Getting perfect grades

School is important, no doubt about it. But as parents, our emphasis with middle-schoolers should be less on their grades and more on their organizational skills and teaching them responsibility.

Instead of demanding straight A’s, work with your kid on building efficient systems for recording assignments, keeping papers straight, and handing in work on time.
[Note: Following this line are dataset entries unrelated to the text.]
-- ==== Sys2Proof/Decode.lean ====
section
/-! DEFINITION. The decoder, total and rejecting by name, and after it the encoder, both written from the frame layouts of
30_encoding.md (R60 to R75) and independently of the classifier PARSE and the verdict DGRAM_CHECK. -/

namespace Sys2Proof

/-- Command frames (R63 to R66). The frequency field is read back as a whole number of hertz, six decimal places of a
megahertz (log 14). -/
def decodeCmd : List Byte → Except DecodeError Instr
  | [0x08, 0x00, 0x18, 0x00, 0x80, 0x02, 0x80, 0x00] => .ok .encStartIq
  | [0x08, 0x00, 0x18, 0x00, 0x00, 0x01, 0x00, 0x00] => .ok .encStopIq
  | [0x05, 0x00, 0x19, 0x00, mode] => .ok (.encSetMode mode)
  | [0x0A, 0x00, 0x20, 0x00, chan, h0, h1, h2, h3, h4] =>
      .ok (.encSetFreq chan { units := leUint [h0, h1, h2, h3, h4], dp := 6 })
  | _ => .error .notACommandFrame

/-- Bits 7:3 of byte 1 of an unsolicited control item (R70). -/
def highBits (b1 : Byte) : BitVec 5 := b1.extractLsb' 3 5

/-- Response buffers (R68 to R71). Byte 1 of an unsolicited item has low bits 001, whatever its other bits. -/
def decodeResp : List Byte → Instr
  | [b0, b1] => if b0 = 0x02 ∧ b1 = 0x00 then .nak else .unknown [b0, b1]
  | [b0, b1, b2] =>
      if b0 = 0x03 ∧ b1 = 0x60 then .ack b2
      else if b1.extractLsb' 0 3 = 1#3 then .uciMalformed b0 (highBits b1) b2
      else .unknown [b0, b1, b2]
  | b0 :: b1 :: c0 :: c1 :: params =>
      if b1.extractLsb' 0 3 = 1#3 then .uci b0 (highBits b1) (le16 c0 c1) params
      else .unknown (b0 :: b1 :: c0 :: c1 :: params)
  | raw => .unknown raw

/-- Datagrams (R72): four accepted combinations of header and length, and the catch-all. -/
def decodeDgram (D : List Byte) : Except DecodeError Instr :=
  if dgramCap < D.length then .error .datagramTooLong
  else match D with
    | b0 :: b1 :: r0 :: r1 :: payload =>
        if b0 = 0x04 ∧ b1 = 0x84 ∧ payload.length = 1020 then .ok (.iq84Large r0 r1 payload)
        else if b0 = 0x04 ∧ b1 = 0x84 ∧ payload.length = 508 then .ok (.iq84Small r0 r1 payload)
        else if b0 = 0x04 ∧ b1 = 0x82 ∧ payload.length = 1020 then .ok (.iq82Large r0 r1 payload)
        else if b0 = 0x04 ∧ b1 = 0x82 ∧ payload.length = 508 then .ok (.iq82Small r0 r1 payload)
        else .ok (.dgramMalformed D)
    | _ => .ok (.dgramMalformed D)

/-- Host requests (R75, R76): all eight codes. -/
def decodeReq (op : BitVec 3) (p : Ports) : Instr :=
  match op.toNat with
  | 0 => .startIq p
  | 1 => .stopIq p
  | 2 => .setMode p
  | 3 => .setFreq p
  | 4 => .connect p
  | 5 => .disconnect p
  | 6 => .reqReserved6 p
  | _ => .reqReserved7 p

/-- The decoder. The sender of a datagram is not used (R161). -/
def decode : Txn → Except DecodeError Instr
  | .cmd bytes => decodeCmd bytes
  | .encFreq chan f => .ok (.encSetFreq chan f)
  | .resp bytes => .ok (decodeResp bytes)
  | .dgram _ bytes => decodeDgram bytes
  | .req op p => .ok (decodeReq op p)
  | .rxStart => .ok .rxStart
  | .iterate => .ok .iterate
  | .mhz2hz f => .ok (.mhz2hz f)
  | .hz2le40 hz => .ok (.hz2le40 hz)
  | .validate c => .ok (.validate c)
  | .admitCmd c => .ok (.admitCmd c)
  | .roundtrip c => .ok (.roundtrip c)
  | .parse B => .ok (.parse B)
  | .dgramCheck D => if D.length ≤ dgramCap then .ok (.dgramCheck D) else .error .datagramTooLong
  | .extract D =>
      if dgramCap < D.length then .error .datagramTooLong
      else if dgramHdr ≤ D.length then .ok (.extract D)
      else .error .noPayload

/-- Byte 1 of an unsolicited control item (R70): the five free bits above binary 001. -/
def uciByte1 (hi : BitVec 5) : Byte := hi ++ 1#3

/-- The bytes of NAK (R68). -/
def nakBytes : List Byte := [0x02, 0x00]

/-- The bytes of an ACK (R69). -/
def ackBytes (item : Byte) : List Byte := [0x03, 0x60, item]

/-- The bytes of an unsolicited control item (R70): the code little-endian at offset 2, parameters from offset 4. -/
def uciBytes (b0 : Byte) (hi : BitVec 5) (code : BitVec 16) (params : List Byte) : List Byte :=
  [b0, uciByte1 hi] ++ leBytes code.toNat 2 ++ params

/-- The three bytes that match the unsolicited-item test (R115). -/
def uciShortBytes (b0 : Byte) (hi : BitVec 5) (b2 : Byte) : List Byte := [b0, uciByte1 hi, b2]

/-- The bytes of a datagram (R72). -/
def iqBytes (kind r0 r1 : Byte) (payload : List Byte) : List Byte := 0x04 :: kind :: r0 :: r1 :: payload

/-- The encoder: what stands at the interface for an operation. -/
def encode : Instr → Txn
  | .encStartIq => .cmd [0x08, 0x00, 0x18, 0x00, 0x80, 0x02, 0x80, 0x00]
  | .encStopIq => .cmd [0x08, 0x00, 0x18, 0x00, 0x00, 0x01, 0x00, 0x00]
  | .encSetMode mode => .cmd [0x05, 0x00, 0x19, 0x00, mode]
  | .encSetFreq chan f =>
      if f.dp = 6 ∧ f.units < 2 ^ 40 then .cmd ([0x0A, 0x00, 0x20, 0x00, chan] ++ leBytes f.units 5)
      else .encFreq chan f
  | .nak => .resp nakBytes
  | .ack item => .resp (ackBytes item)
  | .uci b0 hi code params => .resp (uciBytes b0 hi code params)
  | .uciMalformed b0 hi b2 => .resp (uciShortBytes b0 hi b2)
  | .unknown raw => .resp raw
  | .iq84Large r0 r1 p => .dgram 0 (iqBytes 0x84 r0 r1 p)
  | .iq84Small r0 r1 p => .dgram 0 (iqBytes 0x84 r0 r1 p)
  | .iq82Large r0 r1 p => .dgram 0 (iqBytes 0x82 r0 r1 p)
  | .iq82Small r0 r1 p => .dgram 0 (iqBytes 0x82 r0 r1 p)
  | .dgramMalformed d => .dgram 0 d
  | .startIq p => .req 0 p
  | .stopIq p => .req 1 p
  | .setMode p => .req 2 p
  | .setFreq p => .req 3 p
  | .connect p => .req 4 p
  | .disconnect p => .req 5 p
  | .reqReserved6 p => .req 6 p
  | .reqReserved7 p => .req 7 p
  | .rxStart => .rxStart
  | .iterate => .iterate
  | .mhz2hz f => .mhz2hz f
  | .hz2le40 hz => .hz2le40 hz
  | .validate c => .validate c
  | .admitCmd c => .admitCmd c
  | .roundtrip c => .roundtrip c
  | .parse B => .parse B
  | .dgramCheck D => .dgramCheck D
  | .extract D => .extract D

/-- Zero bytes up to length `n`. -/
def padTo (n : Nat) (bytes : List Byte) : List Byte := bytes ++ List.replicate (n - bytes.length) 0

/-- The interface and the bytes of a row of the opcode table whose first `nbits` bits are `w` (R79). The table gives a row
no port and no length, so both are read off the bits: 8 bits are a request code; a fixed prefix is completed with zero
bytes to the shortest frame it can begin, except that an accepted datagram header begins the large datagram (log 15). -/
def tableTxn (nbits w : Nat) : Txn :=
  let bytes := leBytes w (nbits / 8)
  let zeroPorts : Ports := { mode := 0, chan := 0, freqQ := 0 }
  match bytes with
  | [] => .resp []
  | [b0] => .req (b0.extractLsb' 0 3) zeroPorts
  | [b0, b1] =>
      if b0 = 0x04 ∧ (b1 = 0x84 ∨ b1 = 0x82) then .dgram 0 (padTo 1024 bytes)
      else if b0 = 0x03 ∧ b1 = 0x60 then .resp (padTo 3 bytes)
      else if b1.extractLsb' 0 3 = 1#3 then .resp (padTo 4 bytes)
      else .resp bytes
  | [0x05, 0x00, 0x19, 0x00] => .cmd (padTo 5 bytes)
  | [0x0A, 0x00, 0x20, 0x00] => .cmd (padTo 10 bytes)
  | [_, _, _] => .resp bytes
  | [_, _, _, _] => .resp bytes
  | _ => if bytes.length = 512 ∨ bytes.length = 1024 then .dgram 0 bytes else .cmd bytes

/-- The operation the decoder reads from the table's bits. -/
def decodeTableWord (nbits w : Nat) : Option Instr := (decode (tableTxn nbits w)).toOption

end Sys2Proof
end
Rosalind Wiseman, author of the best-selling books Queen Bees and Wannabes and Masterminds and Wingmen, takes it a step further. She told me, “Stop worrying that your child isn’t keeping up. And that means no comparing your child to anyone else — their friends, their brothers or sisters, [or] random other children other parents brag about on their Facebook pages.”

Friendship drama

As Jon mentioned above, middle school is often a time of “frenemies” — friends who act like enemies. And it sucks — for them and for us. But don’t worry, your kid’s involvement in friendship drama at this stage is normal. It’s part of pushing out of the nest and trying new types of relationships.

Instead of trying to solve your kid’s friendship problems or worrying that they’re destined for a future in reality TV, remind your kids of your values system and that you will not tolerate bullying of any form, online or off. And it never hurts to let them know that you’re around if they’d like to talk.

Picky eating

Middle-schoolers think they’re adults, but still act like toddlers half the time. Nowhere is this more apparent than in their eating habits. Robert Burke Warren, who is both a fantastic writer and father of a teenage son, says that he was worried about his son’s picky eating in the middle school years, but that his palate broadened over time.
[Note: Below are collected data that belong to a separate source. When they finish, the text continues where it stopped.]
/-- The three ways in which a step has a next state. -/
theorem step_cases {s t : State} (h : step s = .next t) :
    (s.feed = [] ∧ t = s.quiet) ∨
    (∃ x i rest, s.feed = .txn x :: rest ∧ decode x = .ok i ∧
      exec i ({ s with feed := rest } : State).quiet = .next t) ∨
    (∃ e rest, s.feed = e :: rest ∧ (∀ x, e ≠ .txn x) ∧ t = applyStim e ({ s with feed := rest } : State).quiet) := by
  rcases hfeed : s.feed with _ | ⟨e, rest⟩
  · rw [step_of_feed_nil hfeed] at h
    exact .inl ⟨rfl, (Host.Outcome.next.inj h).symm⟩
  · by_cases htxn : ∃ x, e = .txn x
    · obtain ⟨x, rfl⟩ := htxn
      cases hdec : decode x with
      | error e => cases (step_of_decode_error hfeed hdec).symm.trans h
      | ok i => exact .inr (.inl ⟨x, i, rest, rfl, hdec, (step_of_decode_ok hfeed hdec).symm.trans h⟩)
    · have he : ∀ x, e ≠ .txn x := fun x hx => htxn ⟨x, hx⟩
      rw [step_of_not_txn hfeed he] at h
      exact .inr (.inr ⟨e, rest, rfl, he, (Host.Outcome.next.inj h).symm⟩)

/-! ### The reset input, on each agent's record (R195) -/

/-- The control agent after the reset input: its transport keeps what the environment holds and has seen. -/
def Control.afterReset (c : Control) (delivered : Nat) : Control :=
  { Control.reset with
    free := c.free
    tp := if c.wait = .write then { c.tp with delivered := c.tp.delivered ++ c.cmd.take delivered } else c.tp }

/-- The receive agent after the reset input. -/
def Receive.afterReset (r : Receive) : Receive :=
  { Receive.reset with cancel := r.cancel, outcomes := r.outcomes, sockActs := r.sockActs, sink := r.sink }

theorem State.resetInput_ctl (s : State) (k : Nat) : (s.resetInput k).ctl = s.ctl.afterReset k := rfl

theorem State.resetInput_rx (s : State) (k : Nat) : (s.resetInput k).rx = s.rx.afterReset := rfl

theorem Control.afterReset_acts (c : Control) (k : Nat) : (c.afterReset k).tp.acts = c.tp.acts := by
  unfold Control.afterReset
  split <;> rfl

/-! ### The control agent -/

/-- What the head of the schedule can do to the control agent `c`: the shared operation it runs, and for those that touch the
connection state (R23) the head that runs it. -/
inductive Control.Moves (c : Control) : Option Stim → Control → Prop where
  | keep (head : Option Stim) : Moves c head c
  | readAnswer (head : Option Stim) (a : ReadAns) : Moves c head (c.offerRead a)
  | writeAnswer (head : Option Stim) (a : WriteAns) : Moves c head (c.offerWrite a)
  | connectAnswer (ok : Bool) : Moves c (some (.connectAns ok)) (c.offerConnect ok)
  | command (head : Option Stim) (r : Req) (cmd : Command) : Moves c head (c.request r (·.command cmd))
  | connect (x : Txn) (p : Ports) (r : Req) (hdec : decode x = .ok (.connect p)) :
      Moves c (some (.txn x)) (c.request r (·.connect))
  | disconnect (x : Txn) (p : Ports) (r : Req) (hdec : decode x = .ok (.disconnect p)) :
      Moves c (some (.txn x)) (c.request r (·.disconnect))
  | refuse (head : Option Stim) (r : Req) : Moves c head (c.request r (·.raise .refused 0 0))
  | roundtrip (head : Option Stim) (cmd : Command) : Moves c head (c.roundtripAlone cmd)
  | reset (k : Nat) : Moves c (some (.reset k)) (c.afterReset k)

theorem exec_ctl_moves {x : Txn} {i : Instr} {s t : State} (hdec : decode x = .ok i) (h : exec i s = .next t) :
    s.ctl.Moves (some (.txn x)) t.ctl := by
  cases hside : side i with
  | receive => rw [exec_receive_frame hside h]; exact .keep _
  | function => rw [exec_function_frame hside h]; exact .keep _
  | control =>
    cases i with
    | nak => obtain rfl := Host.Outcome.next.inj h; exact .readAnswer _ _
    | ack item => obtain rfl := Host.Outcome.next.inj h; exact .readAnswer _ _
    | uci b0 hi code params => obtain rfl := Host.Outcome.next.inj h; exact .readAnswer _ _
    | uciMalformed b0 hi b2 => obtain rfl := Host.Outcome.next.inj h; exact .readAnswer _ _
    | unknown raw => obtain rfl := Host.Outcome.next.inj h; exact .readAnswer _ _
    | startIq p => obtain rfl := Host.Outcome.next.inj h; exact .command _ _ .startIq
    | stopIq p => obtain rfl := Host.Outcome.next.inj h; exact .command _ _ .stopIq
    | setMode p => obtain rfl := Host.Outcome.next.inj h; exact .command _ _ (.setMode p.mode)
    | setFreq p =>
      obtain rfl := Host.Outcome.next.inj h
      exact .command _ _ (.setFreq p.chan (portFreq s.params.freqDp p.freqQ))
    | connect p => obtain rfl := Host.Outcome.next.inj h; exact .connect x p _ hdec
    | disconnect p => obtain rfl := Host.Outcome.next.inj h; exact .disconnect x p _ hdec
    | reqReserved6 p => obtain rfl := Host.Outcome.next.inj h; exact .refuse _ _
    | reqReserved7 p => obtain rfl := Host.Outcome.next.inj h; exact .refuse _ _
    | roundtrip cmd => obtain rfl := Host.Outcome.next.inj h; exact .roundtrip _ cmd
    | _ => cases hside

theorem applyStim_ctl_moves (e : Stim) (s : State) : s.ctl.Moves (some e) (applyStim e s).ctl := by
  cases e with
  | txn x => exact .keep _
  | connectAns ok => exact .connectAnswer ok
  | writeAns a => exact .writeAnswer _ a
  | readFail => exact .readAnswer _ .fail
  | timeout => exact .keep _
  | sockErr => exact .keep _
  | cancel level => exact .keep _
  | reset k =>
    rw [applyStim, State.resetInput_ctl]
    exact .reset k

/-- A step is one of these moves on the control agent with its outputs withdrawn. -/
theorem step_ctl_moves {s t : State} (h : step s = .next t) : s.ctl.quiet.Moves s.feed.head? t.ctl := by
  obtain ⟨_, rfl⟩ | ⟨x, i, rest, hfeed, hdec, hexec⟩ | ⟨e, rest, hfeed, _, rfl⟩ := step_cases h
  · exact .keep _
  · rw [hfeed]
    exact exec_ctl_moves hdec hexec
  · rw [hfeed]
    exact applyStim_ctl_moves e ({ s with feed := rest } : State).quiet

/-! ### The receive agent -/

/-- What the head of the schedule can do to the receive agent `r`. A datagram that comes is one whose length can be counted
(R43). -/
inductive Receive.Moves (r : Receive) (abandons : Bool) : Option Stim → Receive → Prop where
  | keep (head : Option Stim) : Moves r abandons head r
  | outcome (head : Option Stim) (o : RxOutcome) (hcap : ∀ D, o = .dgram D → D.length ≤ dgramCap) :
      Moves r abandons head (r.offer abandons o)
  | start (head : Option Stim) : Moves r abandons head r.start
  | iterate (head : Option Stim) : Moves r abandons head (r.iterate abandons)
  | setCancel (head : Option Stim) (level : Bool) : Moves r abandons head (r.setCancel level)
  | reset (k : Nat) : Moves r abandons (some (.reset k)) r.afterReset

theorem offerDatagram_rx_moves {D : List Byte} {s t : State} (head : Option Stim) (h : offerDatagram D s = .next t) :
    s.rx.Moves s.params.cancelAbandonsInflight head t.rx := by
  unfold offerDatagram at h
  split at h
  · next hlen =>
    obtain rfl := Host.Outcome.next.inj h
    exact .outcome _ _ fun _ hD => RxOutcome.dgram.inj hD ▸ hlen
  · cases h

theorem exec_rx_moves {i : Instr} {s t : State} (head : Option Stim) (h : exec i s = .next t) :
    s.rx.Moves s.params.cancelAbandonsInflight head t.rx := by
  cases hside : side i with
  | control => rw [exec_control_frame hside h]; exact .keep _
  | function => rw [exec_function_frame hside h]; exact .keep _
  | receive =>
    cases i with
    | iq84Large r0 r1 payload => exact offerDatagram_rx_moves head h
    | iq84Small r0 r1 payload => exact offerDatagram_rx_moves head h
    | iq82Large r0 r1 payload => exact offerDatagram_rx_moves head h
    | iq82Small r0 r1 payload => exact offerDatagram_rx_moves head h
    | dgramMalformed d => exact offerDatagram_rx_moves head h
    | rxStart => obtain rfl := Host.Outcome.next.inj h; exact .start _
    | iterate => obtain rfl := Host.Outcome.next.inj h; exact .iterate _
    | _ => cases hside

theorem applyStim_rx_moves (e : Stim) (s : State) :
    s.rx.Moves s.params.cancelAbandonsInflight (some e) (applyStim e s).rx := by
  cases e with
  | txn x => exact .keep _
  | connectAns ok => exact .keep _
  | writeAns a => exact .keep _
  | readFail => exact .keep _
  | timeout => exact .outcome _ _ nofun
  | sockErr => exact .outcome _ _ nofun
  | cancel level => exact .setCancel _ level
  | reset k =>
    rw [applyStim, State.resetInput_rx]
    exact .reset k

/-- A step is one of these moves on the receive agent with its outputs withdrawn. -/
theorem step_rx_moves {s t : State} (h : step s = .next t) :
    s.rx.quiet.Moves s.params.cancelAbandonsInflight s.feed.head? t.rx := by
  obtain ⟨_, rfl⟩ | ⟨x, i, rest, hfeed, _, hexec⟩ | ⟨e, rest, hfeed, _, rfl⟩ := step_cases h
  · exact .keep _
  · exact exec_rx_moves _ hexec
  · rw [hfeed]
    exact applyStim_rx_moves e ({ s with feed := rest } : State).quiet

/-! ### The parameters (R8) -/

theorem exec_params {i : Instr} {s t : State} (h : exec i s = .next t) : t.params = s.params := by
  cases hside : side i with
  | control => rw [exec_control_frame hside h]
  | receive => rw [exec_receive_frame hside h]
  | function => rw [exec_function_frame hside h]

theorem applyStim_params (e : Stim) (s : State) : (applyStim e s).params = s.params := by
  cases e <;> rfl

theorem step_params {s t : State} (h : step s = .next t) : t.params = s.params := by
  obtain ⟨_, rfl⟩ | ⟨_, _, _, _, _, hexec⟩ | ⟨e, _, _, _, rfl⟩ := step_cases h
  · rfl
  · exact (exec_params hexec).trans rfl
  · exact applyStim_params e _

/-- Settles O49: the equations of a step, for each form of the schedule. -/
theorem stepRunsDecodedInstruction : Obligations.StepRunsDecodedInstruction :=
  ⟨fun _ _ _ _ hfeed hdec => step_of_decode_ok hfeed hdec,
   fun _ _ _ _ hfeed hdec => step_of_decode_error hfeed hdec,
   fun _ hfeed => step_of_feed_nil hfeed⟩

end Sys2Proof.Machine

/-! ## Validity of a command's parameters (R100 to R102, R107) -/

namespace Sys2Proof

/-- The integer comparisons of the band check are the comparisons of the exact rational (R102). -/
theorem validFreq_iff_inBands (f : Mhz) : validFreq f = true ↔ inBands f.value := by
  have hpow : (0 : ℚ) < 10 ^ f.dp := by positivity
  have hlow : 1 / 10 ≤ f.value ↔ 10 ^ f.dp ≤ 10 * f.units := by
    rw [Mhz.value, div_le_div_iff₀ (by norm_num) hpow, one_mul, mul_comm (f.units : ℚ)]
    exact_mod_cast Iff.rfl
  have hupper (n : ℕ) : f.value ≤ n ↔ f.units ≤ n * 10 ^ f.dp := by
    rw [Mhz.value, div_le_iff₀ hpow]
    exact_mod_cast Iff.rfl
  have hlower (n : ℕ) : n ≤ f.value ↔ n * 10 ^ f.dp ≤ f.units := by
    rw [Mhz.value, le_div_iff₀ hpow]
    exact_mod_cast Iff.rfl
  simp only [validFreq, inBands, Bool.or_eq_true, Bool.and_eq_true, decide_eq_true_eq, hlow, ← hupper, ← hlower,
    Nat.cast_ofNat]

theorem validChan_iff_mem_chanIds (chan : Byte) : validChan chan = true ↔ chan ∈ chanIds := by
  simp [validChan, chanIds, or_assoc]

/-- VALIDATE finds nothing exactly for valid parameters (R107). -/
theorem vdetOf_eq_zero_iff (c : Command) : vdetOf c = 0 ↔ c.Valid := by
  cases c with
  | startIq => exact iff_of_true rfl trivial
  | stopIq => exact iff_of_true rfl trivial
  | setMode mode =>
    have hmask : vdetOf (.setMode mode) = 0 ↔ validMode mode = true := by
      simp only [vdetOf]
      cases validMode mode <;> decide
    rw [hmask, validMode, decide_eq_true_eq]
    exact Iff.rfl
  | setFreq chan f =>
    have hmask : vdetOf (.setFreq chan f) = 0 ↔ validFreq f = true ∧ validChan chan = true := by
      simp only [vdetOf]
      cases validFreq f <;> cases validChan chan <;> decide
    rw [hmask, validFreq_iff_inBands, validChan_iff_mem_chanIds]
    exact Iff.rfl

end Sys2Proof

/-! ## The shape of the result record (R27) -/

namespace Sys2Proof.Machine

/-- What PARSE can answer (R111), with the buffer lengths that allow it. -/
theorem parse_cases (B : List Byte) :
    parse B = Parse.nakRec ∨ (∃ item, parse B = Parse.ackRec item) ∨
    (4 ≤ B.length ∧ ∃ code, parse B = Parse.uciRec code (B.length - 4)) ∨
    parse B = Parse.uciMalformedRec ∨ parse B = Parse.unknownRec := by
  unfold parse
  dsimp only
  split
  · exact .inl rfl
  · split
    · exact .inr (.inl ⟨_, rfl⟩)
    · split
      · split
        · next hlen => exact .inr (.inr (.inl ⟨hlen, _, rfl⟩))
        · exact .inr (.inr (.inr (.inl rfl)))
      · exact .inr (.inr (.inr (.inr rfl)))

theorem errorRes_shaped {st : Code} {vdet : BitVec 3} {xdet : BitVec 1}
    (hst : st ∈ [Code.ok, .connectionError, .stateError, .validationError, .transferError, .refused])
    (hvdet : vdet ≠ 0 ↔ st = .validationError) (hxdet : xdet ≠ 0 → st = .transferError) :
    Res.Shaped (errorRes st vdet xdet) where
  st_code := hst
  vdet_iff := hvdet
  xdet_only := hxdet
  n_range := Nat.zero_le _
  n_only _ := ⟨rfl, rfl, rfl⟩
  item_only _ := rfl
  code_only := .inr rfl
  plen_only := .inr rfl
Obviously we should still encourage them to eat as many healthy foods as possible, but we can be reassured that eventually their tastes do mature on their own and they won’t spend their whole lives in pizza parlors and burger joints.

Mood swings

Your kid is going to have mood swings. Even though it can be shocking, it’s totally natural and not necessarily a sign that your child is troubled.
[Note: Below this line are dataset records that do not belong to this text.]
-- ==== Sys2Proof/Word.lean ====
section
/-! DEFINITION. Bytes, fixed-size tables and the two small fixed families (three lane channels, two head channels). -/

namespace Sys2Proof

/-- One byte of a link frame. -/
abbrev Byte := BitVec 8

/-- A table of exactly `n` like entries: the lane table, the head table, the context pool. -/
structure Tab (n : Nat) (α : Type) where
  items : List α
  size : items.length = n
deriving DecidableEq, Repr

namespace Tab

variable {n : Nat} {α β : Type}

/-- The entry at index `i`. -/
def get (t : Tab n α) (i : Fin n) : α := t.items[i.val]'(by rw [t.size]; exact i.isLt)

/-- The table with the entry at `i` replaced. -/
def set (t : Tab n α) (i : Fin n) (a : α) : Tab n α := ⟨t.items.set i.val a, by simp [t.size]⟩

/-- The table with every entry mapped. -/
def map (f : α → β) (t : Tab n α) : Tab n β := ⟨t.items.map f, by simp [t.size]⟩

/-- The table built from a function of the index. -/
def build (n : Nat) (f : Fin n → α) : Tab n α := ⟨(List.finRange n).map f, by simp⟩

/-- The table whose entries are all `a`. -/
def fill (n : Nat) (a : α) : Tab n α := ⟨List.replicate n a, by simp⟩

/-- The entry at `i` changed by `f`. -/
def modify (t : Tab n α) (i : Fin n) (f : α → α) : Tab n α := t.set i (f (t.get i))

end Tab

/-- The three channels of a lane, in letter order. -/
inductive Channel where
  | a | b | c
deriving DecidableEq, Repr

/-- One thing for each of the channels A, B and C. -/
structure Triple (α : Type) where
  a : α
  b : α
  c : α
deriving DecidableEq, Repr

/-- The channels in letter order. -/
def Channel.letters : List Channel := [.a, .b, .c]

namespace Triple

variable {α β : Type}

/-- The part of channel `ch`. -/
def get (t : Triple α) : Channel → α
  | .a => t.a
  | .b => t.b
  | .c => t.c

/-- The triple with the part of one channel replaced. -/
def set (t : Triple α) (ch : Channel) (x : α) : Triple α :=
  match ch with
  | .a => { t with a := x }
  | .b => { t with b := x }
  | .c => { t with c := x }

/-- The same thing for each channel. -/
def fill (x : α) : Triple α := ⟨x, x, x⟩

/-- Each part mapped. -/
def map (f : α → β) (t : Triple α) : Triple β := ⟨f t.a, f t.b, f t.c⟩

/-- A triple built from a function of the channel. -/
def build (f : Channel → α) : Triple α := ⟨f .a, f .b, f .c⟩

/-- Some part has the property. -/
def any (p : α → Bool) (t : Triple α) : Bool := p t.a || p t.b || p t.c

/-- Every part has the property. -/
def all (p : α → Bool) (t : Triple α) : Bool := p t.a && p t.b && p t.c

/-- The parts in letter order. -/
def toList (t : Triple α) : List α := [t.a, t.b, t.c]

end Triple

/-- The one or two channels of a dispenser head. -/
inductive HeadChannel where
  | one | two
deriving DecidableEq, Repr

/-- One thing for each head channel. -/
structure Pair (α : Type) where
  one : α
  two : α
deriving DecidableEq, Repr

namespace Pair

variable {α : Type}

/-- The part of head channel `h`. -/
def get (t : Pair α) : HeadChannel → α
  | .one => t.one
  | .two => t.two

/-- The pair with the part of one head channel replaced. -/
def set (t : Pair α) (h : HeadChannel) (x : α) : Pair α :=
  match h with
  | .one => { t with one := x }
  | .two => { t with two := x }

end Pair

/-- A counter that stays at its maximum once it reaches it (section 0.5, "Saturating counters"). -/
def saturating (max n : Nat) : Nat := if n ≤ max then n else max

/-- The 16-bit saturating counters of the links: 0..65,535. -/
def countUp (n : Nat) : Nat := saturating 65535 (n + 1)

/-- The entries of `xs` in rotation: those after position `at'`, then round from the first (R66, R96). -/
def rotateFrom {n : Nat} (pos : Fin n) : List (Fin n) :=
  (List.finRange n).filter (fun i => pos < i) ++ (List.finRange n).filter (fun i => i ≤ pos)

/-- Every part of a triple asked of `p`, with its channel letter. -/
def Triple.find {α : Type} (p : α → Bool) (t : Triple α) : Option Channel :=
  if p t.a then some .a else if p t.b then some .b else if p t.c then some .c else none

end Sys2Proof
end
Dr. Daniel Siegel, author of Brainstorm, explained in an interview on NPR that adolescents’ brains are growing and changing in ways that equip them for adulthood. Lashing out or back-talking their parents, while wholly unacceptable behavior, does not mean that they hate you or have an intent to disrespect you. They’re just pushing back against the status quo, which is natural for them.

Siegel recommends approaching the back-talk with calmness and not being reactive. “[Being reactive] takes the emotion of independence and hugely expands it in a way that doesn’t need to happen. … And it becomes a fight rather than a conversation.”

Keeping their rooms clean

One of the biggest battles with teens is over the increasing messiness of their rooms, where they spend more time as they get older. Kids see their rooms as the only space that’s truly theirs, while we see it as an extension of our homes. But in this case, giving your teen their victory can lead to peace in your house and a healthy sense of independence for them.

Rosalind Wiseman agrees. “Unless they’re leaving food or dirty plates in there — give it a rest. Just have them pick up all their stuff once every couple of weeks so they can find that missing book/homework, [or] favorite socks they’ve lost.”


While it’s comforting to know that we can ease off a few of our worries, there are two things you should pay attention to …

Sex and consent

This is a big time of experimentation, and it’s up to you to give your adolescents the information they need in order to grow into responsible, respectful people. Talk to them about sexting, porn, and consent and let them know you’re around to talk — about anything.

Mental health

My friend Jim Higley, dad of three awesome grown kids, advised me that mental health issues are real at this age, saying, “Don’t for a second think that you can solve them with sugarcoated solutions. If your child has any signs of needing help with their mental health, you, as their parent, owe it to them to make sure they have the resources of everything you can provide them.”

Middle school is such a short time in life, try to enjoy it the best you can by loving and supporting your growing kid. The benefits are well worth the struggles!